WHAT THIS TASK INVOLVES: The task calls for each line of the records below in which the word "keepFirst" appears.

Stored data entries:
= = = =
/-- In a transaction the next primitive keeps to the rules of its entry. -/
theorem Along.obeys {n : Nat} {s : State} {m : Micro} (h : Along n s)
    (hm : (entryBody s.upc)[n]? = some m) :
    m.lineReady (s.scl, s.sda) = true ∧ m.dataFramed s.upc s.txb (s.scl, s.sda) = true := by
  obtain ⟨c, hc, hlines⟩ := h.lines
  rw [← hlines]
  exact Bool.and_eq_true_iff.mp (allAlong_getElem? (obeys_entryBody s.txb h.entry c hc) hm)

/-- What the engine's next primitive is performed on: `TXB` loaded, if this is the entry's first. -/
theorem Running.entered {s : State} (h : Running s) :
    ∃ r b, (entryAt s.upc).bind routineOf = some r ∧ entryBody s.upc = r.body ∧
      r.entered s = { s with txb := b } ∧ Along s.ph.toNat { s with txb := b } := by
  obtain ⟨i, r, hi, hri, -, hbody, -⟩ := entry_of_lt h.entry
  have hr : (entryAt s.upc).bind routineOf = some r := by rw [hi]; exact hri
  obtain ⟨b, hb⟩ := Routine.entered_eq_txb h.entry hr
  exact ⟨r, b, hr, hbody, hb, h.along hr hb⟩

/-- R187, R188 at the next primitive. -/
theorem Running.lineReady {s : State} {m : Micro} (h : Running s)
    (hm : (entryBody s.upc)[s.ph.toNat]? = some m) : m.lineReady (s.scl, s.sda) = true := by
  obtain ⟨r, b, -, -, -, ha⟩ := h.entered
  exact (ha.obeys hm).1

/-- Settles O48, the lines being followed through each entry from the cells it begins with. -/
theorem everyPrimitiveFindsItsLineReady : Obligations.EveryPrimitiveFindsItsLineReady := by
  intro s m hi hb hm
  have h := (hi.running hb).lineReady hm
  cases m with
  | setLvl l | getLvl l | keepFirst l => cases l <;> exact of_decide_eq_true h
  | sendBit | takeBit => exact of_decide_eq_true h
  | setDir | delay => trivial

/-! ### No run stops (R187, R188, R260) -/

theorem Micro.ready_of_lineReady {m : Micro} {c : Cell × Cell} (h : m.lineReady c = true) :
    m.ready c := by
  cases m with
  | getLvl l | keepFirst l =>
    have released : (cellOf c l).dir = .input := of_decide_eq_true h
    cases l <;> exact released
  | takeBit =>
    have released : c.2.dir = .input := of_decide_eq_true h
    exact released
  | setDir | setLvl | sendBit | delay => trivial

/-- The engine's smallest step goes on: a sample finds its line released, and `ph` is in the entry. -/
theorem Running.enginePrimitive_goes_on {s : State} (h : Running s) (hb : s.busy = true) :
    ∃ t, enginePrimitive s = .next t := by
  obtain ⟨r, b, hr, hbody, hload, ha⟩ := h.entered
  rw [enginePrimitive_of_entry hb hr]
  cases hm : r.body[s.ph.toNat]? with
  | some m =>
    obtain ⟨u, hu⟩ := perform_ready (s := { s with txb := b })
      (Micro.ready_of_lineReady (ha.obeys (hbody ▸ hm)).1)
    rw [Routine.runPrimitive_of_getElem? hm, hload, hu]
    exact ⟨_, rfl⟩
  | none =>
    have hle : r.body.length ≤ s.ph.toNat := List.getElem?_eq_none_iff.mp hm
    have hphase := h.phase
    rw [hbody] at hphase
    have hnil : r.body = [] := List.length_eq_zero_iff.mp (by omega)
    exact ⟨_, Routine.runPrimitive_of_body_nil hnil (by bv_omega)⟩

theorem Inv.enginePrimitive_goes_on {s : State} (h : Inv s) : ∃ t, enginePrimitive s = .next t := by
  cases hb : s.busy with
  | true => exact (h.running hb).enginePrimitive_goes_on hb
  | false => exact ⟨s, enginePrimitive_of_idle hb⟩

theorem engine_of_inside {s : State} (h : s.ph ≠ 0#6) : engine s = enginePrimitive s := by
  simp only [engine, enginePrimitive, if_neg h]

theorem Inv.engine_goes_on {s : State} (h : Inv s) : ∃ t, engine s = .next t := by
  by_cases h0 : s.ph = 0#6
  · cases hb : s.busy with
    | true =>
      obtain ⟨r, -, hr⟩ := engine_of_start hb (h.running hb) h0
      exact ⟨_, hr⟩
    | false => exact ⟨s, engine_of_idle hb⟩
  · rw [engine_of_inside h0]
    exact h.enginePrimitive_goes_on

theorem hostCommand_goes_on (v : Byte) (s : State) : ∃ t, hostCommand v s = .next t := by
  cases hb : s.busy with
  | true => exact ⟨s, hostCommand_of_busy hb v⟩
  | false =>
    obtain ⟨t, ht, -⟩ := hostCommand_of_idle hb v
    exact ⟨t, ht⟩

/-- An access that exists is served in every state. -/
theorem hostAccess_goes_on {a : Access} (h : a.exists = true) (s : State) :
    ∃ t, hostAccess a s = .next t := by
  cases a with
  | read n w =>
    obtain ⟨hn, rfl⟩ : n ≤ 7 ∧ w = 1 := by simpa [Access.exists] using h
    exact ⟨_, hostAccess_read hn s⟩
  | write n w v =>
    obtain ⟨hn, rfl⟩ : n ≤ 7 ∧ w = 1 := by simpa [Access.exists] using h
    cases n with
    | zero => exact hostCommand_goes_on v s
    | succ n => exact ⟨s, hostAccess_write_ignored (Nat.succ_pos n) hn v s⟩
= = = =
ANSWER SECTION:
  | setLvl l | getLvl l | keepFirst l => cases l <;> exact of_decide_eq_true h
  | getLvl l | keepFirst l =>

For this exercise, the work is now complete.